In vitro evaluation of resistance to sliding in self-ligating and conventional bracket systems during dental alignment.

OBJECTIVE: To investigate the resistance to sliding (RS) in self-ligating and conventional ligation bracket systems at 5 different second-order bracket angulations by using low-stiffness alignment wires in a 3-bracket experimental model and to verify the performance of the main RS components in both systems when these wires are used.
METHODS: Interactive self-ligating brackets with closed and open slides were used for the self-ligating (SL) and conventional ligation (CL) groups, respectively; elastomeric ligatures (1 mm inner diameter) were used in the latter system. The alignment wire used was 0.014 inch heat-activated NiTi (austenitic finish temperature set at 36℃ by the manufacturer). A custom-made testing machine was used to measure frictional resistance. Tests were repeated 5 times at every angulation simulated. All data were analyzed statistically.
RESULTS: The RS increased significantly with increasing angulation in both SL and CL groups (p < 0.0001). However, the RS values were significantly higher at every angulation (p < 0.0001) in the CL group.
CONCLUSIONS: Despite the relevance of the binding phenomenon, ligation forces predominantly affect the RS when low-stiffness alignment wires are used.

INTRODUCTION

In straight-wire mechanics, the ability of the wire to slide through brackets and tubes is essential for achieving proper dental alignment.1 The resistance to sliding (RS) is the factor opposing to this potential behavior of the wire. Several variables affect the RS at the slot-wire interface, such as: bracket and arch-wire materials,2-6 surface texture,4,7 method and type of ligation,8-10 bracket type,11,12 bracket design,3 wire-slot angulation,13-15 arch-wire size,16 and arch-wire section.17 The overall RS can be expressed as follows:

RS = FR + BI

where FR is classical friction and BI is binding.

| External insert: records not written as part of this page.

-- ==== Sys2Proof/WellFormed.lean ====
section
/-! DEFINITION. Which terms of `Instr` the encoding admits: register kinds, literal ranges, chain and scalar
bits (09 R189 to R203, 15 R194, R349, R351, R352). A device event has no encoding and is always well formed. -/

namespace Sys2Proof

/-- A scope code that is not reserved (09 R189). -/
def scopeOk (s : BitVec 3) : Bool := s.toNat ≤ 5

/-- A rounding code that is not reserved (09 R201). -/
def rndOk (r : BitVec 3) : Bool := r.toNat ≤ 3 || r.toNat == 7

/-- A queue id (09 R190). -/
def queueOk (q : BitVec 2) : Bool := q.toNat ≤ 2

/-- Register kinds narrower than five bits (09 R190). -/
def isMask (r : BitVec 5) : Bool := r.toNat < 8
def isStream (r : BitVec 5) : Bool := r.toNat < 16
def isTile (r : BitVec 5) : Bool := r.toNat < 4

namespace VOps

/-- b is a vector, or a scalar whose chain bit is clear (09 R191). -/
def bAny (o : VOps) : Bool := !(o.bs && o.cb)
/-- b is a scalar (09 R191). -/
def bScalar (o : VOps) : Bool := o.bs && !o.cb
/-- b is a vector (09 R191). -/
def bVector (o : VOps) : Bool := !o.bs
/-- b is not used (09 R190, R191). -/
def bNone (o : VOps) : Bool := !o.bs && !o.cb && o.b == 0#5
def noMask (o : VOps) : Bool := o.m == 0#3
def aNone (o : VOps) : Bool := !o.ca && o.a == 0#5
/-- a names a stream register or a literal window id (14 R310, R322). -/
def aStream (o : VOps) : Bool := !o.ca && isStream o.a
def aMask (o : VOps) : Bool := !o.ca && isMask o.a
def aTile (o : VOps) : Bool := !o.ca && isTile o.a
def dNone (o : VOps) : Bool := o.d == 0#5

end VOps

/-- Formats `ndec` accepts (15 R352). -/
def ndecFmt (f : BitVec 5) : Bool :=
  match f.toNat with
  | 0x00 | 0x01 | 0x02 | 0x03 | 0x06 | 0x07 | 0x0A | 0x0B | 0x0C | 0x10 | 0x11 | 0x12 | 0x13 => true
  | _ => false

/-- Formats `nmac` accepts (15 R352). -/
def nmacFmt (f : BitVec 5) : Bool :=
  match f.toNat with
  | 0x02 | 0x06 | 0x03 | 0x0A | 0x0B | 0x0C | 0x0D => true
  | _ => false

/-- Formats `ncvt` and `nst` accept (15 R352). -/
def ncvtFmt (f : BitVec 5) : Bool :=
  match f.toNat with
  | 0x02 | 0x06 | 0x03 | 0x07 | 0x04 | 0x08 | 0x0A | 0x0B | 0x0C | 0x0D => true
  | _ => false

/-- A count of 1 to 4,096 in imm13 (15 R351). -/
def cellCount (n : BitVec 13) : Bool := 1 ≤ n.toNat && n.toNat ≤ 4096

open VOps in
/-- The encoding admits the term. -/
def Instr.wf : Instr → Bool
  | .ldAcq _ _ s _ | .sdRel _ _ s _ => scopeOk s
  | .amoAddW _ _ _ s _ | .amoAddD _ _ _ s _ | .amoSwpW _ _ _ s _ | .amoSwpD _ _ _ s _
  | .amoCasW _ _ _ s _ | .amoCasD _ _ _ s _ | .amoAnd _ _ _ s _ | .amoOr _ _ _ s _
  | .amoXor _ _ _ s _ | .amoMin _ _ _ s _ | .amoMax _ _ _ s _ | .amoMinu _ _ _ s _
  | .amoMaxu _ _ _ s _ => scopeOk s
  | .qpush _ q | .qpushRel _ q | .qpop _ q | .qpopAcq _ q | .qpeek _ q | .qcnt _ q | .qclr q
  | .cQpush _ q | .cQpop _ q => queueOk q
  | .fadd _ _ _ _ r | .fsub _ _ _ _ r | .fmul _ _ _ _ r | .fdiv _ _ _ _ r | .fma _ _ _ _ r
  | .fsqrt _ _ _ r | .frsq _ _ _ r => rndOk r
  | .fcvt _ _ t _ r => t.toNat ≤ 5 && rndOk r
  | .fcvti _ _ t _ r => (t.toNat == 4 || t.toNat == 5) && rndOk r
  -- VIA, binary VIB, binary VFP, binary VRED (13 R281, R286, R287, R290, R296)
  | .vadd o | .vsub o | .vmul o | .vmulh o | .vmac o | .vand o | .vor o | .vxor o | .vsll o | .vsrl o
  | .vsra o | .vmin o | .vmax o | .vminu o | .vmaxu o | .vsel o
  | .vadds o | .vsubs o | .vaddsu o | .vsubsu o | .vdiv o | .vrem o | .vdivu o | .vremu o
  | .vwmul o | .vwmac o | .vbext o
  | .vfadd o | .vfsub o | .vfmul o | .vfdiv o | .vfmac o | .vfnmac o | .vfmin o | .vfmax o
  | .vredsum o | .vredmin o | .vredmax o | .vredand o | .vredor o | .vredxor o
  | .vfredsum o | .vfredmin o | .vfredmax o | .vfredsq o | .vscan o | .vfscan o => o.bAny
  -- unary (13 R281), element-wise code conversions (12 R268), vbrk, vbrkb (12 R276)
  | .vabs o | .vclz o | .vpop o | .vmov o
  | .vfsqrt o | .vfrsq o | .vfrcp o | .vfabs o | .vfneg o | .vfcvt o
  | .vdec o | .venc o | .vtier o | .vbits o | .vrepack o | .vbrk o | .vbrkb o => o.bNone
  -- compares (13 R294)
  | .vmeq o | .vmne o | .vmlt o | .vmle o | .vmltu o | .vmleu o | .vmfeq o | .vmflt o | .vmfle o
  | .vmfun o => o.bAny && isMask o.d
  | .vmfin o => o.bNone && isMask o.d
  | .vmand o | .vmor o | .vmxor o | .vmandn o =>
    isMask o.d && o.aMask && isMask o.b && !o.bs && !o.cb && o.noMask
  | .vfirst o | .vmcnt o | .viota o => o.aMask && o.bNone
  | .vid o => o.aNone && o.bNone
  -- VCODE (12 R268)
  | .vbnd o => isMask o.d && o.bNone && o.noMask
  | .vcnt o => o.dNone && o.bScalar && o.noMask
  | .vskip o | .vbget o => o.bScalar
  | .vcat o => o.bNone && o.noMask && o.d != o.a
  | .vpack o | .vexpand o => o.bNone && o.d != o.a
  -- VPERM (12 R276)
  | .vslidedn o | .vslideup o | .vunzip o => o.bScalar && o.d != o.a
  | .vgatherv o | .vzip o => o.bVector && o.d != o.a && o.d != o.b
  | .vbcast o => o.bScalar
  | .vext o | .vins o | .vbput o => o.bScalar && o.noMask && o.d != o.a
  | .vrev o => o.bNone && o.d != o.a
  -- VMEM (14 R310)
  | .vld o | .vldff o => o.aStream && o.bNone
  | .vst o => isStream o.d && o.aNone && o.bVector
  | .vldx o => o.aStream && o.bVector && o.d != o.b
  | .vstx o => isStream o.d && o.bVector
  | .vldw o => o.aStream && o.bScalar
  | .vspill o => isStream o.d && o.aNone && o.bVector && o.noMask
  | .vfill o => o.aStream && o.bNone && o.noMask
  | .snext o => o.dNone && o.aStream && o.bNone && o.noMask
  | .vld2 o _ => o.aStream && o.bNone
  | .vstp o _ _ => o.dNone && o.aStream && o.bVector
  -- VATOM (14 R320, R322)
  | .vamoadd o | .vamomin o | .vamomax o | .vamoand o | .vamoor o | .vamoxor o | .vamoswp o
  | .vfamoadd o | .wadd o | .wfadd o => o.aStream && o.bAny
  | .wopen o => o.dNone && o.aNone && o.bScalar && o.noMask
  | .wmerge o | .wclose o => o.dNone && o.aStream && o.bNone && o.noMask
  -- ZMX (15 R329)
  | .zzero o => isTile o.d && o.aNone && o.bNone && o.noMask
  | .zmma o | .zop o => isTile o.d && o.bVector
  | .zdr o => o.aTile && o.bScalar
  | .zacc o => isTile o.d && o.bScalar
  | .zld _ _ _ f n | .zst _ _ _ f n => f.toNat + n.toNat < 64
  -- near-bank words (15 R349, R351, R352)
  | .nloop _ i => 1 ≤ i.toNat
  | .nrd _ i => i.toNat ≤ 63
  | .ndec f _ => ndecFmt f
  | .nldx _ _ i => i.toNat ≤ 1023
  | .nmac _ _ f => nmacFmt f
  | .nred _ _ _ i => cellCount i
  | .nst _ _ f i => ncvtFmt f && cellCount i
  | .ncvt _ _ f i => ncvtFmt f && cellCount i
  | _ => true

end Sys2Proof
end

FR is proportional to normal force (FN), which acts perpendicularly to the direction of the movement on the contact surface and depends on the coefficient of friction (µ) of a specific material according to the formula: FFR = µFN. The µ is a constant and its value depends on the surface characteristics of the interfacing materials. Binding represents the forces generated when the angulation between the bracket and the wire exceeds the critical contact angle (θc).18 The θc is the first- or second-order angulation at which the archwire (AW) first contacts both opposing edges of the slot. Such angulations are present in different phases of orthodontic treatment, including alignment and leveling, when dental elements are rotated, tipped, or not level.

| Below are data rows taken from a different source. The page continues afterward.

/-- Fetch the next instruction of a slice of the executing hart (09 R183, R185). A pc with bit 1 set beside whose word is no
pair, as text changed since or a debug write leaves one, traps ILLEGAL (log 160). -/
def fetchSlice (sl : SliceId) : M Fetched := do
  let pc ← getPc
  let slot1 := pc.toNat % 4 = 2
  let va := if slot1 then pc - 2#64 else pc
  let w ← fetchWord sl va
  if frameBits w != 2 then return (if slot1 && frameBits w != 1 then .bad false else decodeAt w none slot1)
  if slot1 then return .bad false
  if pc.toNat % 8 != 0 then return .bad true
  let b ← fetchWord sl (pc + 4#64)
  return decodeAt w (some b) false

/-- The next instruction of a survey core (09 R204, log 12), or the trap of its fetch. -/
def fetchSurvey (s : State) (k : Nat) : Except TrapInfo Fetched := do
  let pc := (surveyOf s k).pc
  let slot1 := pc.toNat % 4 = 2
  let w ← surveyWord s (if slot1 then pc - 2#64 else pc)
  if frameBits w != 2 then return (if slot1 && frameBits w != 1 then .bad false else decodeAt w none slot1)
  if slot1 then return .bad false
  if pc.toNat % 8 != 0 then return .bad true
  return decodeAt w (some (← surveyWord s (pc + 4#64))) false

/-! ### A slice -/

/-- The pipe of a slice's issue (04 R84). -/
def slicePipe : SliceId → Pipe
  | .as => .asIssue
  | .cs => .csScalar

/-- After the instruction of a slice: it has issued, unless the slice waits. -/
def afterSlice (g h : Nat) (sl : SliceId) (r : Result) : Result :=
  match r with
  | .next s =>
    match findHart s g h with
    | some x => .next (match (x.slice sl).cond with | .waiting _ => s | _ => noteIssue s g h (slicePipe sl))
    | none => .next s
  | r => r

/-- Whether a slice takes its next instruction: it does not when it is stopped, or waits for an event. -/
def Cond.goes : Cond → Bool
  | .running => true
  | .waiting w =>
    match w with
    | .word => false
    | .cwait => false
    | .coldText _ => false
    | _ => true
  | _ => false

/-- Run what a fetch gave, or end the instruction as the fetch ended. -/
def runFetched (ex : Instr → State → Result) (h : Here) (r : EStateM.Result Stop State Fetched) : Result :=
  match r with
  | .ok (.instr i) s => ex i s
  | .ok (.bad m) s => execIllegalEncoding m s
  | .error e s => finish (.slice h) (.error e s)

/-- A slice takes its next instruction. -/
def runSlice (ex : Instr → State → Result) (s : State) (h : Here) (x : Hart) : Result :=
  if (x.slice h.sl).cond.goes then afterSlice h.gang h.hid h.sl (runFetched ex h (fetchSlice h.sl s)) else .next s

/-- A queued instruction has completed (05 R105); a hart that drains and has nothing left is saved (04 R89). -/
def afterHead (s : State) (g h : Nat) (k : VKind) : State :=
  let s := noteIssue (mapHart s g h fun x => { x with waitCount := 0 }) g h (vPipe k)
  match findHart s g h with
  | some x => if x.mode = .draining && x.viq.isEmpty then beginSave s g h true else s
  | none => s

/-- The CS's turn: the instruction at the queue head first; while that waits, the CS goes on to its next instruction
(05 R112, log 5). A hart that has yielded is saved while `vldw` waits at its counter, since it is waiting then (14 R316, 04 R91);
otherwise its queue drains (04 R89). -/
def runCs (ex : Instr → State → Result) (s : State) (h : Here) (x : Hart) : Result :=
  match x.viq with
  | [] => if x.mode = .draining then .next (beginSave s h.gang h.hid true) else runSlice ex s h x
  | e :: _ =>
    match runHead s with
    | .ok .done s => .next (afterHead s h.gang h.hid e.kind)
    | .ok (.waiting w) s =>
      if x.mode = .draining then .next (if w = .counter then beginSave s h.gang h.hid true else s) else
      match findHart s h.gang h.hid with
      | some x => runSlice ex s h x
      | none => .next s
    | .ok _ s => .next s
    | .error e s => finish (.slice h) (.error e s)

/-- A hart that may move: one of a resident gang of a running device that no system trap holds. While an entry to retain
saves a gang, a hart of it that has yielded goes on draining (02 R49). -/
def mover? (s : State) (g hid : Nat) : Option Hart :=
  match findGang s g, findHart s g hid with
  | some x, some y =>
    let drains := clocked s && s.bed.converting.contains g && y.mode == .draining
    if (awake s || drains) && x.st == .resident && !y.sysTrap && (y.mode == .active || y.mode == .draining) then some y
    else none
  | _, _ => none

/-- A turn of a hart; one that has not stopped when its deadline is past is stopped by force with its gang (04 R90, R91). -/
def turnHart (s : State) (g hid : Nat) (f : Hart → Result) : Result :=
  match mover? s g hid with
  | some x => if x.mode = .active && deadlinePassed s x then .next (forceGang s g) else f x
  | none => .next s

Burrow19 stated that FR plays an important role in the RS only when the wire is in a passive configuration and that binding dictates the RS once θ > θc. Articolo and Kusy13 investigated the RS as a function of several angulations of 0.021 × 0.02-inch stainless steel (SS), NiTi, and Be-Ti wires to conventional ligation brackets. They noted that increasing the angle between the bracket and the wire increases the influence of binding on the RS. Similarly, Thorstenson and Kusy14,15 compared different self-ligating and conventional ligation brackets by using 0.018 × 0.025-inch SS wires. They demonstrated that once binding occurs, it contributes to the RS until it nullifies any frictional difference in the ligation method. Therefore, there is no difference between self-ligating and conventional ligation brackets in terms of RS, unless the wire is in a passive configuration, which never occurs clinically.19

Pizzoni et al.20 found that self-ligating brackets coupled with an undersized round wire (0.018-inch SS and beta-titanium) caused less friction than conventional ligation brackets. Henao and Kusy21,22 used typodont models to emulate different degrees of malocclusion for studying the frictional values of different wire-bracket combinations. They found that with smaller wires, self-ligating brackets performed better than conventional ligation brackets, but the two bracket types became comparable when larger wires were used. Therefore, the authors22 conclude that the influence of different levels of malocclusion on RS can be minimized by choosing the appropriate wire-bracket combination. In the light of these studies, it would be necessary to evaluate the incidence of binding forces on the RS using typical alignment wires.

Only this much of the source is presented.